Sortir de l’accord de pêche est, somme toute, chose aisée pour le Maroc, vu qu’il s’agit d’un droit de pêche, à maintenir, suspendre ou supprimer. Ceci, contrairement à l’accord agricole, qui repose sur des transactions commerciales, obéissant à une logique de produit et de marché et non de territorialité, et sur lesquels des droits de douane s’appliquent. «Juridiquement, il existe des différences majeures entre l’accord agricole et l’accord de pêche», relève Hassan Sentissi El Idrissi.
Objet d’une même levée de boucliers de la part de la justice européenne, l’accord agricole suppose que les produits en provenance du Sahara soient traités avec les règles de l’Organisation mondiale du commerce (OMC) et non pas l’accord préférentiel conclu avec le Maroc. Les Européens ne disent pas que ces produits seront interdits d’accès aux États membres. «Même si, au final, les mêmes motivations nourrissent les velléités de nuisance de certaines parties européennes qui, au nom du droit international, veulent uniquement porter atteinte aux intérêts du Maroc, en l’occurrence sur le marché agricole européen», explique pour sa part Rachid Benali, président de la Confédération marocaine de l’agriculture et du développement rural (Comader).

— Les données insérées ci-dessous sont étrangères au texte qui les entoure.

-- ==== Sys2Proof/Machine/Dispatch.lean ====
section
/-! DEFINITION. The command table: one arm for each constructor of `Instr`. -/

namespace Sys2Proof.Machine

Le verdict attendu de la Cour européenne exprime, au demeurant, une position politique sur la question du Sahara. Ce verdict est particulièrement mis à rude épreuve par la cour britannique, qui a rejeté, le 25 mai dernier, de façon irrévocable la requête d’un organisme qui voulait remettre en cause l’accord d’association liant le Maroc au Royaume-Uni. La justice britannique s’est basée sur le droit pour arriver à des conclusions diamétralement opposées à celles de la Cour européenne. Qui fait du droit? Qui fait de la politique? La réponse est claire comme l’eau de roche.